The following is written with the intention to benefit one specific person. Still, anyone else is welcome to follow along.
(1) Establish, and persist with, courage humility and reverence, as alternatives to the following habits, each of which impedes the communication within one or more kinds of relationships:
(2) Consciously reject the cowardly vanity of pretended perfection.
(A) There are two kinds of people in the world: (1) Self-destructive liars; (2) Those willing to admit — calmly and cathartically — that they, and all others, often “fall short.”
(B) The chains of chasing flawlessness are a heavy vice — and only one person in the world can convince you to stop carrying around that dead weight.
(3) Visit a variety of churches.
(A) Addiction to a belief that your unique knowledge sets you apart from, and above, others — is the worst possible consequence of religiosity.
(B) Atheism and anti-theism tempt at least as much as theism towards such an addiction.
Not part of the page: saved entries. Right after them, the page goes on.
/-- XcmdSuccess: the first attempt with one byte, and the last with five. -/
theorem witness_XcmdSuccess :
    (Free (ready 1 [0x00#8]) ∧ (ready 1 [0x00#8]).ctxValid = true ∧ 0 < (ready 1 [0x00#8]).ctxTb ∧
      FirstValid (ready 1 [0x00#8]) 0 0) ∧
    (Free (ready 2 [0x80#8, 0x7F#8]) ∧ (ready 2 [0x80#8, 0x7F#8]).ctxValid = true ∧ 1 < (ready 2 [0x80#8, 0x7F#8]).ctxTb ∧
      FirstValid (ready 2 [0x80#8, 0x7F#8]) 0 1) := by
  unfold Free FirstValid AllSkip
  decide +kernel

/-- XcmdTimeout: an empty budget, and one of two. -/
theorem witness_XcmdTimeout :
    (Free (ready 0 []) ∧ (ready 0 []).ctxValid = true ∧ AllSkip (ready 0 []) 0 (ready 0 []).ctxTb) ∧
    (Free (ready 2 [0xFF#8, 0x80#8]) ∧ (ready 2 [0xFF#8, 0x80#8]).ctxValid = true ∧
      AllSkip (ready 2 [0xFF#8, 0x80#8]) 0 (ready 2 [0xFF#8, 0x80#8]).ctxTb ∧ (ready 2 [0xFF#8, 0x80#8]).ctxTb ≠ 0) := by
  unfold Free AllSkip
  decide +kernel

/-- XcmdAlwaysEnds and RdblkAlwaysEnds. -/
theorem witness_AlwaysEnds : Free (ready 4 []) ∧ (ready 4 []).ctxValid = true := ⟨⟨rfl, rfl⟩, rfl⟩

/-- RefusedRequests: a running block; an idle one without a context; an idle one with a context and lengths 0 and 6; an idle one
with the bus held. The last two are XR1's as well. -/
theorem witness_RefusedRequests : (inside .xPoll []).seq ≠ .idle ∧ (Free State.reset ∧ State.reset.ctxValid = false) ∧
    (Free (ready 4 []) ∧ (ready 4 []).ctxValid = true ∧ ((0 : Nat) = 0 ∨ 5 < 0) ∧ ((6 : Nat) = 0 ∨ 5 < 6)) ∧
    (inside .idle []).seq = .idle ∧ (inside .idle []).busHeld = true ∧
    State.reset.busHeld = false ∧ State.reset.ctxValid = false :=
  ⟨by decide, ⟨⟨rfl, rfl⟩, rfl⟩, ⟨⟨rfl, rfl⟩, rfl, .inl rfl, .inr (by decide)⟩, rfl, rfl, rfl, rfl⟩

/-- Xr1LeavesTheBusHeld, both clauses, the second at CTX_TB 1 and at CTX_TB 0. -/
theorem witness_Xr1LeavesTheBusHeld :
    ((ready 2 [0xFF#8, 0x00#8]).busHeld = false ∧ (ready 2 [0xFF#8, 0x00#8]).ctxValid = true ∧
      1 < (ready 2 [0xFF#8, 0x00#8]).ctxTb ∧ FirstValid (ready 2 [0xFF#8, 0x00#8]) 0 1) ∧
    ((ready 1 [0xFF#8]).busHeld = false ∧ (ready 1 [0xFF#8]).ctxValid = true ∧
      AllSkip (ready 1 [0xFF#8]) 0 (ready 1 [0xFF#8]).ctxTb) ∧
    ((ready 0 []).busHeld = false ∧ (ready 0 []).ctxValid = true ∧ (ready 0 []).ctxTb = 0 ∧
      AllSkip (ready 0 []) 0 (ready 0 []).ctxTb) := by
  unfold FirstValid AllSkip
  decide +kernel

/-- XcmdTransitions: X_ACQ from IDLE. -/
theorem witness_XcmdTransitions_start : ∃ (s : State) (o : Operands) (rest : List Request),
    Free s ∧ s.grain = .event ∧ s.ctxValid = true ∧ s.host = ⟨0b011#3, { o with cmd := 8#6, arg := 0x1AA#32, rlen := 5 }⟩ :: rest :=
  ⟨{ ready 4 [] with grain := .event, host := [⟨0b011#3, { Operands.zero with cmd := 8#6, arg := 0x1AA#32, rlen := 5 }⟩] },
    Operands.zero, [], ⟨rfl, rfl⟩, rfl, rfl, rfl⟩

/-- XcmdTransitions: the other seven rows, in order. -/
theorem witness_XcmdTransitions : (inside .xAcq []).seq = .xAcq ∧
    ((inside .xPulse []).seq = .xPulse ∧ (inside .xPulse []).ctxTb ≠ 0) ∧
    (let s := { inside .xPoll [0x01#8] with status := 0x80#8, pollCnt := 1 }
     s.ret ≠ .bCheck ∧ s.pollCnt ≠ 0 ∧ s.seq = .xPoll ∧ s.status.getLsbD 7 = true) ∧
    (let s := { inside .xPoll [0x01#8] with status := 0x80#8, pollCnt := 0 }
     s.ret = .idle ∧ s.busHeld = true ∧ s.pollCnt = 0 ∧ s.seq = .xPoll ∧ s.status.getLsbD 7 = true) ∧
    (let s := { inside .xPoll [0x01#8] with status := 0x7F#8, rlen := 2 }
     s.seq = .xPoll ∧ s.status.getLsbD 7 = false ∧ 1 < s.rlen ∧ s.rlen ≤ 5) ∧
    (let s := { inside .xPoll [] with status := 0x7F#8, rlen := 1 }
     s.seq = .xPoll ∧ s.status.getLsbD 7 = false ∧ s.rlen = 1 ∧ s.ret = .idle ∧ s.busHeld = true) ∧
    ((inside .xPayload []).seq = .xPayload ∧ (inside .xPayload []).ret = .idle ∧ (inside .xPayload []).busHeld = true) := by
  decide +kernel

/-- RdblkStatusCheck and RdblkEarlyEndings, both clauses: the second at the least status that is not 0x00. -/
theorem witness_RdblkStatusCheck :
    (Free (ready 1 [0xFF#8]) ∧ (ready 1 [0xFF#8]).ctxValid = true ∧ AllSkip (ready 1 [0xFF#8]) 0 (ready 1 [0xFF#8]).ctxTb) ∧
    (Free (ready 1 [0x01#8]) ∧ (ready 1 [0x01#8]).ctxValid = true ∧ 0 < (ready 1 [0x01#8]).ctxTb ∧
      FirstValid (ready 1 [0x01#8]) 0 0 ∧ (ready 1 [0x01#8]).rxAt 0 ≠ 0x00#8) := by
  unfold Free FirstValid AllSkip
  decide +kernel

theorem witness_RdblkTokenTimeout :
    let s := readySmall 1 [0x00#8, 0xFF#8, 0xFF#8, 0xFF#8]
    Free s ∧ s.ctxValid = true ∧ 0 < s.ctxTb ∧ FirstValid s 0 0 ∧ s.rxAt 0 = 0x00#8 ∧ s.cfg.tokenPolls ≠ 0 ∧
      AllFiller s (0 + 1) s.cfg.tokenPolls := by
  unfold Free FirstValid AllSkip AllFiller
  decide +kernel

/-- RdblkTokenEndings, both clauses: the start token on the last attempt, and an unexpected byte on the first. -/
theorem witness_RdblkTokenCheck :
    (let s := readySmall 1 [0x00#8, 0xFF#8, 0xFF#8, 0xFE#8]
     Free s ∧ s.ctxValid = true ∧ 0 < s.ctxTb ∧ FirstValid s 0 0 ∧ s.rxAt 0 = 0x00#8 ∧ 2 < s.cfg.tokenPolls ∧
      AllFiller s (0 + 1) 2 ∧ s.rxAt (0 + 1 + 2) ≠ 0xFF#8 ∧ s.rxAt (0 + 1 + 2) = 0xFE#8) ∧
    (let s := readySmall 1 [0x00#8, 0xFD#8]
     Free s ∧ s.ctxValid = true ∧ 0 < s.ctxTb ∧ FirstValid s 0 0 ∧ s.rxAt 0 = 0x00#8 ∧ 0 < s.cfg.tokenPolls ∧
      AllFiller s (0 + 1) 0 ∧ s.rxAt (0 + 1 + 0) ≠ 0xFF#8 ∧ s.rxAt (0 + 1 + 0) ≠ 0xFE#8) := by
  unfold Free FirstValid AllSkip AllFiller
  decide +kernel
(C) You have not lived long enough to reject, on any grounds but your own meager vanity, every theist as simply foolish.
(D) Someday — soon, in the scheme of things — you will die; and regardless how much time passes from now until then: by the time of your death, you still will not have lived long enough to warrant such rejection on any other grounds.
(4) Forgive your parents.
(A) It is simple and, like many simple things, not at all easy. Regardless, the only alternative is to continue, from this moment of stubbornness until your death, to chew your festering wounds — which exist now not as purposeful reactions to your parents’ real or imagined shortcomings, but rather enduring only as figments, and only by your own self-indulgence, born of self-destructive pride and wrath.
(5) Apologize to your body, every day — at least until you clearly understand what you’re apologizing for.
(6) Thank your body, every day: until you understand why to do so — and then long after.